Personal information
- Full name: Brent Phillip LeCras
- Born: 12 October 1981 (age 44)
- Original team: Cervantes (CMCFL)
- Draft: 56th overall (2003 National Draft, Kangaroos
- Height: 190 cm (6 ft 3 in)
- Weight: 93 kg (205 lb)

Playing career
- Years: Club / Games (Goals)
- 2002–03, 2008–12: West Perth / 141 (159)
- 2005–06: Kangaroos / 006 00(1)

Representative team honours
- Years: Team / Games (Goals)
- 2008–12: Western Australia / 4 (4)

Career highlights
- 2003 Simpson Medal (Grand Final); 2003 WAFL Premiership; 2009 Simpson Medal (State); 2009 West Perth Leading Goalkicker;

= Brent LeCras =

Australian rules footballer (born 1981)

Brent Phillip LeCras (born 12 October 1981) is a former Australian rules football player who played in the Australian Football League for the Kangaroos. He was originally recruited from Cervantes.

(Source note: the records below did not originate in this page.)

-- ==== Sys2Proof/Machine/Ports.lean ====
section
/-! DEFINITION. Lanes, port blocks and bring-up (R36 to R61): training of PCIe-role ports, lane marks and the spare, L0p, Recovery, PRBS, and the gain
and loss of DL_UP. -/

namespace Sys2Proof.Machine

/-! ### Ports, widths and marked lanes -/

/-- Lanes of a WIDTH encoding (R61). -/
def widthLanes (code : Nat) : Nat := 2 ^ code

/-- The configured width of a port in lanes. -/
def State.configWidth (s : State) (p : Nat) : Nat :=
  widthLanes (if p % 2 = 0 then s.get PRT_CFG.WIDTH0 (p / 2) else s.get PRT_CFG.WIDTH1 (p / 2))

/-- The rate a port may climb to: the lower of PRT_CFG.MAX_RATE and RATE_CAP. -/
def State.rateCap (s : State) (p : Nat) : Nat :=
  min (s.get PRT_CFG.MAX_RATE (p / 2))
    (if p % 2 = 0 then s.get PRT_LINK_CTL.RATE_CAP0 (p / 2) else s.get PRT_LINK_CTL.RATE_CAP1 (p / 2))

/-- The logical lane of a pair (R42): reversal turns the whole port. -/
def State.logicalLane (s : State) (p i : Nat) : Nat :=
  if (s.port p).reversed then s.configWidth p - 1 - i else i

/-- The pair is marked. -/
def State.marked (s : State) (b k : Nat) : Bool := bitOf (s.get PRT_LANE_MAP.MARK b) k

/-- The logical lanes of a port that are marked. -/
def State.markedLanes (s : State) (p : Nat) : List Nat :=
  ((s.portPairs p).filter fun x => s.marked x.1 x.2.1).map fun x => s.logicalLane p x.2.2

/-- The widest of the widths at most `w` that excludes every lane of a list, if lane 0 is not among them (R51). -/
def widestWithout (w : Nat) (lanes : List Nat) : Option Nat :=
  [16, 8, 4, 2, 1].find? fun v => decide (v ≤ w) && lanes.all fun l => decide (v ≤ l)

/-- The widest width the marks allow, the negotiated width where no width excludes them (R51, R52). -/
def State.allowedWidth (s : State) (p : Nat) : Nat :=
  let w := s.get PRT_LINK_STATUS.NEG_WIDTH p
  (widestWithout w (s.markedLanes p)).getD w

/-- The link is in L0 or L0p. -/
def State.inL0 (s : State) (p : Nat) : Bool :=
  s.get PRT_LINK_STATUS.STATE p = 6 || s.get PRT_LINK_STATUS.STATE p = 7

/-- L0p runs: flit mode in a PCIe role with a partner that advertises it (R48). -/
def State.l0pRuns (s : State) (p : Nat) : Bool :=
  s.inL0 p && s.role p ≠ 2 && s.flag PRT_LINK_STATUS.FLIT p && s.flag PRT_CFG.L0P_EN (p / 2) && (s.port p).l0p

/-- An L0p change asked for: it completes with L0P_CHANGE_COMPLETE (R48). -/
def State.askL0p (s : State) (p w : Nat) (byBlock : Bool) : State :=
  if w = s.get PRT_LINK_STATUS.WIDTH p then s
  else s.setPort p { s.port p with l0pTo := some w, byBlock := byBlock }

/-- The spare circuit can still be brought in: not used and not found bad (R53). -/
def State.spareFree (s : State) (b : Nat) : Bool :=
  !s.flag PRT_LANE_MAP.SPARE_USED b && !s.flag PRT_LANE_MAP.SPARE_BAD b

/-- Some block has a marked lane that no spare serves: the lane pool's unmet demand (R393, R396). A fabric lane that training handed to pair 8 keeps its mark
(R108) and is served. -/
def State.laneUnmet (s : State) : Bool :=
  (s.listed .PRT_LANE_MAP).any fun b =>
    !s.spareFree b && (List.range 8).any fun k =>
      s.marked b k && !(s.flag PRT_LANE_MAP.SPARE_KIND b && s.flag PRT_LANE_MAP.SPARE_USED b && s.get PRT_LANE_MAP.SPARE_LANE b = k)

/-- The lane pool's UNMET brought up to date; demand ends when the mark is cleared (R396). -/
def State.updLanePool (s : State) : State :=
  if s.laneUnmet then (if s.flag FLT_POOL.UNMET 0 then s else s.unmet 0) else s.set FLT_POOL.UNMET 0 0

/-- The port waits to have the spare switched onto a pair of its own (R37, R52): on some block of it the spare is free and the first marked pair is the port's; never in fabric
role. -/
def State.pendOf (s : State) (p : Nat) : Bool :=
  s.role p ≠ 2 && (s.portBlocks p).any fun d =>
    s.spareFree d && ((s.blockAt d).marks.head?).any fun k => s.pairPort d k = p

/-- SPARE_PEND of every port that block b's lanes belong to, brought up to date: an x16 port's at its lead (R39, R61). -/
def State.updPend (s : State) (b : Nat) : State :=
  s.each (if s.get PRT_CFG.MODE b = 4 then [2 * (b - 1)] else [2 * b, 2 * b + 1]) fun q t => t.set PRT_LINK_STATUS.SPARE_PEND q (bit (t.pendOf q))

/-- An L0p increase that was accepted and has not completed is dropped where it would make a marked lane active (R49). -/
def State.dropIncrease (s : State) (p : Nat) : State :=
  match (s.port p).l0pTo with
  | some w =>
    if s.get PRT_LINK_STATUS.WIDTH p < w && (s.markedLanes p).any fun l => decide (l < w) then
      s.setPort p { s.port p with l0pTo := none, byBlock := false }
    else s
  | none => s

/-- A pair is marked (R50, R53): the marks keep their order, event 352 + 2n is raised, and where the spare is free and steers circuits the mapping waits for Recovery;
with no spare left event 352 + 2n is raised for the exhausted spare too. -/
def State.markPair (s : State) (b k : Nat) : State :=
  let s := s.setBit PRT_LANE_MAP.MARK b k true
  let x := s.blockAt b
  let s := s.setBlock b { x with marks := if x.marks.contains k then x.marks else x.marks ++ [k] }
  let s := (s.updPend b).dropIncrease (s.pairPort b k)
  let s := s.cause (352 + 2 * b) 0 k
  if s.spareFree b then s else (s.cause (352 + 2 * b) 0 (k + 256)).updLanePool

/-- A pair's mark cleared, with its place in the order. -/
def State.unmarkPair (s : State) (b k : Nat) : State :=
  let s := s.setBit PRT_LANE_MAP.MARK b k false
  let x := s.blockAt b
  s.setBlock b { x with marks := x.marks.filter (· ≠ k) }

/-- The mapping of a block's spare recorded in the repair map (R54, R397): it survives every reset that keeps HBM. -/
def State.recordSpare (s : State) (b k kind : Nat) : State :=
  { s with repairMap.lanes := Tbl.wr (fun _ => none) s.repairMap.lanes b (some (k, kind)) }

/-- The spare switched onto a pair (R52): SPARE_USED, SPARE_LANE, the pool's count, the repair map and event 352 + 2n. -/
def State.mapSpare (s : State) (b k kind : Nat) : State :=
  let s := s.set PRT_LANE_MAP.SPARE_USED b 1
  let s := s.set PRT_LANE_MAP.SPARE_LANE b k
  let s := s.set PRT_LANE_MAP.SPARE_KIND b kind
  let s := s.count FLT_POOL.USED 0
  let s := s.recordSpare b k kind
  s.cause (352 + 2 * b) 0 (k + 512)

/-- At an entry to Recovery or Detect the spare goes to the first marked pair, where that pair is the port's and steers circuits (R37, R47, R52, R53); what was switched now is
noted. -/
def State.steer (s : State) (p : Nat) : State :=
  if s.role p = 2 then s
  else s.each (s.portBlocks p) fun b t =>
    let t := t.setBlock b { t.blockAt b with switched := false }
    match (t.blockAt b).marks.head? with
    | some k =>
      if t.spareFree b ∧ t.pairPort b k = p then
        let t := t.mapSpare b k 0
        (t.setBlock b { t.blockAt b with switched := true }).updPend b
      else t
    | none => t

After being drafted in 2003, LeCras played six matches for the Kangaroos between 2005 and 2006.

He returned to play for West Perth Football Club in the West Australian Football League. In total, he played 141 games and kicked 138 goals for the Falcons since making his debut in 2002. He received the 2003 Simpson Medal for best-on-ground in the WAFL Grand Final, and the 2009 Simpson Medal for his performance in the WAFL state game against the SANFL. He was selected in the 2011 WAFL state squad. Le Cras played for the Port Adelaide Magpies in the South Australian National Football League in 2007, and was the club's leading goal kicker for the season. He retired in 2012.

He is the brother of former West Coast Eagles player Mark LeCras. Their father, Peter LeCras, played for East Fremantle in the WAFL.